:: EXTRACTED DATA
-- ==== Sys2Proof/Machine/ExchangeOps.lean ====
section
/-! DEFINITION. The Exchange Engine's own operations: its datagrams, the phases of a session, the staging and abort walks, failure, and
the cutover with its drain and finish (10); and the baskets' closing, which the drain waits for (R61). -/

namespace Sys2Proof.Machine

/-- A change of the exchange session record. -/
def State.onSession (f : ExchangeSession → ExchangeSession) (s : State) : State :=
  { s with xce := { s.xce with session := f s.xce.session } }

/-- A change of the cutover record. -/
def State.onCutover (f : Cutover → Cutover) (s : State) : State :=
  { s with xce := { s.xce with cutover := f s.xce.cutover } }

/-- The walk in flight replaced. -/
def State.setWalk (w : Option Walk) (s : State) : State := { s with xce := { s.xce with walk := w } }

/-- Has a timer's time come? DESIGN CHOICE, log 2. -/
def State.due (t : Option Nat) (s : State) : Bool := match t with | some d => decide (d ≤ s.elapsed) | none => false

/-- The exchange peer: the base of the enabled entry that holds the exchange-peer flag (R128). -/
def Forwarder.exchangePeer (z : Forwarder) : Option Ipv4 :=
  (z.ranges.toList.find? fun r => r.peer && r.enable).map (·.base)

/-! ### Datagrams to head office (R159) -/

/-- A datagram from the part's own WAN address to the session's peer, entered in class EXCH; one that is DROPPED is lost in transit
(R147, R159). -/
def sendDatagram (d : Datagram) (s : State) : State :=
  match s.xce.session.peer with
  | none => s
  | some p => enqueueClass .exch ⟨.datagram Config.ownWanAddress p d, (encDatagram d).length + Config.wanHeaderOctets⟩ s

/-- A fresh HELLO, one more attempt, and 30 s for it (R161). -/
def sendHello (s : State) : State :=
  let x := s.xce.session
  let s := sendDatagram (.hello x.number x.branch identity s.itb.epoch s.jnl.mark.seq s.jnl.append.seq) s
  s.onSession fun x => { x with attempts := x.attempts + 1, helloDue := some (s.elapsed + 30) }

/-- BACK with the highest part taken in order (R165). -/
def sendBack (s : State) : State := sendDatagram (.back s.xce.session.number s.xce.session.highestPart) s

/-- A datagram that is stray: counted, and nothing else (R159). -/
def strayed (s : State) : State := s.onSession fun x => { x with stray := bump max32 x.stray }

/-! ### Upload (R162 to R164) -/

/-- The ring position at which block `k` begins (R162). -/
def ExchangeSession.blockStart (x : ExchangeSession) (k : Nat) : Nat := forward x.origin ((k - 1) * x.blockSize)

/-- The ring position just past the last page of block `k` (R163). -/
def ExchangeSession.blockEnd (x : ExchangeSession) (k : Nat) : Nat :=
  if k = x.laid then x.limit else forward x.origin (k * x.blockSize)

/-- Block `k` read from the journal and sent as one JBLOCK (R162). -/
def sendBlock (mem : MemFaults) (k : Nat) (s : State) : State :=
  match blockRead mem (s.xce.session.blockStart k) s.xce.session.blockSize s with
  | (s, some ps) =>
    sendDatagram (.jblock s.xce.session.number k ((ps.head?.map (·.seq)).getD 0) ps.length ps) s
  | (s, none) => s

/-- May a further block be sent: fewer than 4 sent blocks unacknowledged, and blocks remain (R162)? -/
def ExchangeSession.maySend (x : ExchangeSession) : Bool :=
  decide (x.highestSent < x.laid) && decide (x.highestSent - x.highestAcked < 4)

/-- The next block sent; the 10 s interval starts with the first (R162, R164). -/
def sendNextBlock (mem : MemFaults) (s : State) : State :=
  let k := s.xce.session.highestSent + 1
  let s := sendBlock mem k s
  s.onSession fun x => { x with
    highestSent := k, blocksSent := x.blocksSent + 1
    uploadDue := if k = 1 then some (s.elapsed + 10) else x.uploadDue }

/-- Blocks sent while the window allows; the window is 4, which the fuel bounds (R162). -/
def sendBlocks (mem : MemFaults) : Nat → State → State
  | 0, s => s
  | fuel + 1, s => if s.xce.session.maySend then sendBlocks mem fuel (sendNextBlock mem s) else s

/-- Every sent and unacknowledged block sent again, in block order (R164). -/
def resendBlocks (mem : MemFaults) (s : State) : State :=
  let x := s.xce.session
  ((List.range (x.highestSent - x.highestAcked)).map fun i => x.highestAcked + 1 + i).foldl (fun s k => sendBlock mem k s) s

/-- The session has left UPLOAD for DOWNLOAD: limit cleared, BACK 0, the part timer and the 10 s of BACK started (R158, R165). -/
def enterDownload (s : State) : State :=
  let s := clearLimit s
  let s := s.onSession fun x => { x with
    state := .download, uploadDue := none, partDue := some (s.elapsed + 30), backDue := some (s.elapsed + 10) }
  sendBack s

/-- The block size a session copies: the one in force, also where a BLOCK-SIZE in OPENING gave it (DESIGN CHOICE, log 93), or where it is
DISABLED a free choice of the four (R162; log 14). -/
def copyBlockSize (s : State) : Nat × State :=
  match s.xce.blockSize with
  | some b => (b, s)
  | none => (2 ^ ((Config.freeBlockSize s.free).val + 1), { s with free := s.free + 1 })

/-- Entry to UPLOAD (R162). -/
def enterUpload (mem : MemFaults) (s : State) : State :=
  let (b, s) := copyBlockSize (profileNotice .night s)
  let s := openLimit s
  let span := s.jnl.unuploaded
  let s := s.onSession fun x => { x with
    state := .upload, helloDue := none, blockSize := b, origin := s.jnl.mark.pos, limit := s.jnl.append.pos, laid := ceilDiv span b }
  if span = 0 then enterDownload s else sendBlocks mem 4 s

/-! ### The cutover's finish and drain (R173, R175) -/

/-- Is the cutover under way, so that a checked batch waits and requests are BUSY (R161, R168, R172)? -/
def CutoverState.underWay : CutoverState → Bool
  | .drain => true
  | .apply => true
  | .finish => true
  | _ => false

/-- Entry to STAGING (R168). -/
def enterStaging (s : State) : State :=
  let batch := s.xce.session.header.map (·.batch)
  let s := s.onSession fun x => { x with state := .staging }
  { s with
    itb := { s.itb with pendingBatch := none }
    xce := { s.xce with stagingBatch := batch, walk := some (.pass1 none) } }

/-- A session that waits in VERIFY enters STAGING once no cutover is under way and the walker is free (R167, R168). -/
def tryStaging (s : State) : State :=
  if s.xce.session.state = .verify ∧ s.xce.cutover.state.underWay = false ∧ s.xce.walk = none then enterStaging s else s

/-- FINISH's first step: the epoch advanced and the pending batch identity cleared, unless that is done (R4, R175). -/
def advanceEpoch (s : State) : State :=
  if s.xce.cutover.epochAdvanced then s
  else
    let s := s.onCutover fun c => { c with epochAdvanced := true }
    { s with itb := { s.itb with epoch := s.itb.epoch + 1, pendingBatch := none } }

/-- The CUTOVER-DONE report (R175). -/
def cutoverReport (slots rebound : Nat) (s : State) : ReportBody :=
  let c := s.xce.cutover
  .cutoverDone c.startTag s.itb.epoch c.promoted c.deleted slots rebound c.drainEnd c.basketsOpen

/-- FINISH, in its order; a session waiting in VERIFY then enters STAGING (R175). -/
def finishCutover (s : State) : State :=
  let (s, slots, rebound) := deleteTemporary (advanceEpoch s)
  let s := releaseLanes s
  let s := s.report (cutoverReport slots rebound s)
  tryStaging (s.onCutover fun _ => .idle)

/-- A drain that has ended goes on once no staging or abort walk is in flight: to APPLY with a pending batch, else FINISH (R173). -/
def proceedDrain (s : State) : State :=
  if s.xce.cutover.state = .drain ∧ s.xce.cutover.drainEnd ≠ none ∧ s.xce.walk = none then
    if s.itb.pendingBatch.isSome then s.onCutover fun c => { c with state := .apply, walkPos := none } else finishCutover s
  else s

/-- The drain ends, in the first way to be taken (R173). -/
def endDrain (how : DrainEnd) (s : State) : State :=
  if s.xce.cutover.state = .drain ∧ s.xce.cutover.drainEnd = none then
    proceedDrain (s.onCutover fun c => { c with drainEnd := some how, basketsOpen := s.tsu.openCount, drainDue := none })
  else s

/-- A drain-empty notice, where the hold is in force and no basket is OPEN (R61). -/
def drainEmpty (s : State) : State := if s.tsu.hold ∧ s.tsu.openCount = 0 then endDrain .empty s else s

/-- Entry to DRAIN: the limit recorded, the hold order sent, and its answer judged (R173). -/
def startCutover (tag limit : Nat) (s : State) : State :=
  let s := s.onCutover fun _ => ⟨.drain, none, limit, tag, none, false, 0, 0, none, 0, some (s.elapsed + limit)⟩
  drainEmpty (holdLanes s)

/-- A SCHEDULED cutover whose time the clock has reached starts (R172). -/
def scheduleDue (s : State) : State :=
  let c := s.xce.cutover
  match c.state, c.time with
  | .scheduled, some t => if t ≤ s.now then startCutover c.startTag c.drainLimit s else s
  | _, _ => s

/-! ### Baskets closed (R49, R56, R61) -/

/-- A basket closes and its lane settles (R49). -/
def closeQuietly (lane : Nat) (s : State) : State := settle lane (s.setBasket lane (s.basket lane).closed)

/-- A basket closes, and under the hold the drain is told where it was the last (R61). -/
def closeBasket (lane : Nat) (s : State) : State := drainEmpty (closeQuietly lane s)

/-- The joined till id of a lane's session, or a free value where it holds none (R63, R67; log 5). -/
def basketTillId (lane : Nat) (s : State) : Text × State :=
  match (s.session lane).tillId with
  | some t => (t, s)
  | none => s.drawTillId

/-- The journal is asked for an ABANDON record; whether it accepted (R56). -/
def appendAbandon (mem : MemFaults) (cause : AbandonCause) (lane : Nat) (s : State) : State × Bool :=
  let (t, s) := basketTillId lane s
  match journalAppend mem (.abandon (basketHeader lane (some t) s) cause (s.basket lane).lines) s with
  | (s, some _) => (s, true)
  | (s, none) => (s, false)

/-- A refused abandon is marked due, with a retry one poll period later (R56). DEDUCED, log 38. -/
def markAbandonDue (cause : AbandonCause) (lane : Nat) (s : State) : State :=
  s.setBasket lane { s.basket lane with
    abandonDue := true, dueCause := some cause, retryAt := some (s.elapsed + s.tsu.pollPeriod) }

/-- One basket found OPEN at a start: abandoned with cause RESTART, or marked abandon due (R56, R63). -/
def restartAbandon (mem : MemFaults) (lane : Nat) (s : State) : State :=
  if (s.basket lane).isOpen then
    match appendAbandon mem .restart lane s with
    | (s, true) => closeQuietly lane s
    | (s, false) => markAbandonDue .restart lane s
  else s

/-- The Till Service Unit begins to serve: its RESTART abandons, then the tills (R42, R63). The order among lanes is DESIGN CHOICE, log 48. -/
def serveTills (mem : MemFaults) (s : State) : State :=
  let s := lanes.foldl (fun s l => restartAbandon mem l s) s
  drainEmpty { s with tsu := { s.tsu with serving := true } }

/-- Is an abort walk in flight? -/
def Walk.isAbort : Walk → Bool
  | .abort _ => true
  | _ => false

/-- After a start, the tills are served once no abort walk and no APPLY walk is left (R42, R63, R176). -/
def serveIfFree (mem : MemFaults) (s : State) : State :=
  if s.tsu.serving = false ∧ s.xce.cutover.state ≠ .apply ∧ s.xce.walk.any Walk.isAbort = false then serveTills mem s else s

/-! ### Failure (R170) -/

/-- The fault a reason logs (R170). -/
def FailReason.faultCode : FailReason → Option Nat
  | .noAnswer => some 401
  | .uploadTimeout => some 401
  | .partTimeout => some 401
  | .batchCheck => some 402
  | _ => none

/-- The fault of a failing session, where its reason logs one. -/
def logFailure (r : FailReason) (s : State) : State :=
  match r.faultCode with
  | some code => s.logFault .exchange code (.session s.xce.session.number r)
  | none => s

/-- Entry to IDLE: the record cleared and the Staging Area emptied (R158; that the record's figures are cleared is log 16). -/
def enterIdle (s : State) : State := { s with xce := { s.xce with session := .idle, staging := [] } }

/-- Entry to IDLE by failure, with EXCHANGE-FAILED (R170). -/
def idleFailed (r : FailReason) (arose : ExchangeState) (s : State) : State :=
  let x := s.xce.session
  State.report (.exchangeFailed x.number x.startTag r arose s.jnl.unuploaded s.jnl.mark) (enterIdle s)

/-- A failure in STAGING: the walk stops, and the abort walk begins (R170). -/
def beginAbort (r : FailReason) (s : State) : State :=
  (s.onSession fun x => { x with state := .aborting, failure := some r, failedIn := some .staging }).setWalk (some (.abort none))

/-- What leaving a state by failure tells the other blocks (R151, R158). -/
def leaveByFailure (st : ExchangeState) (s : State) : State :=
  match st with
  | .upload => profileNotice .day (clearLimit s)
  | .download => profileNotice .day s
  | _ => s

/-- The session fails with a reason (R170). FAULT before EXCHANGE-FAILED is DESIGN CHOICE, log 90. -/
def failSession (r : FailReason) (s : State) : State :=
  match s.xce.session.state with
  | .idle => s
  | .aborting => s
  | .staging => beginAbort r (logFailure r s)
  | st => idleFailed r st (leaveByFailure st (logFailure r s))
::::
= EXERCISE REQUIREMENTS =
For the lines above, output exactly those from the line containing "match blockRead mem" through the line containing "some b => (b, s)", and skip the others.

= FINAL ANSWER =
  match blockRead mem (s.xce.session.blockStart k) s.xce.session.blockSize s with
  | (s, some ps) =>
    sendDatagram (.jblock s.xce.session.number k ((ps.head?.map (·.seq)).getD 0) ps.length ps) s
  | (s, none) => s

/-- May a further block be sent: fewer than 4 sent blocks unacknowledged, and blocks remain (R162)? -/
def ExchangeSession.maySend (x : ExchangeSession) : Bool :=
  decide (x.highestSent < x.laid) && decide (x.highestSent - x.highestAcked < 4)

/-- The next block sent; the 10 s interval starts with the first (R162, R164). -/
def sendNextBlock (mem : MemFaults) (s : State) : State :=
  let k := s.xce.session.highestSent + 1
  let s := sendBlock mem k s
  s.onSession fun x => { x with
    highestSent := k, blocksSent := x.blocksSent + 1
    uploadDue := if k = 1 then some (s.elapsed + 10) else x.uploadDue }

/-- Blocks sent while the window allows; the window is 4, which the fuel bounds (R162). -/
def sendBlocks (mem : MemFaults) : Nat → State → State
  | 0, s => s
  | fuel + 1, s => if s.xce.session.maySend then sendBlocks mem fuel (sendNextBlock mem s) else s

/-- Every sent and unacknowledged block sent again, in block order (R164). -/
def resendBlocks (mem : MemFaults) (s : State) : State :=
  let x := s.xce.session
  ((List.range (x.highestSent - x.highestAcked)).map fun i => x.highestAcked + 1 + i).foldl (fun s k => sendBlock mem k s) s

/-- The session has left UPLOAD for DOWNLOAD: limit cleared, BACK 0, the part timer and the 10 s of BACK started (R158, R165). -/
def enterDownload (s : State) : State :=
  let s := clearLimit s
  let s := s.onSession fun x => { x with
    state := .download, uploadDue := none, partDue := some (s.elapsed + 30), backDue := some (s.elapsed + 10) }
  sendBack s

/-- The block size a session copies: the one in force, also where a BLOCK-SIZE in OPENING gave it (DESIGN CHOICE, log 93), or where it is
DISABLED a free choice of the four (R162; log 14). -/
def copyBlockSize (s : State) : Nat × State :=
  match s.xce.blockSize with
  | some b => (b, s)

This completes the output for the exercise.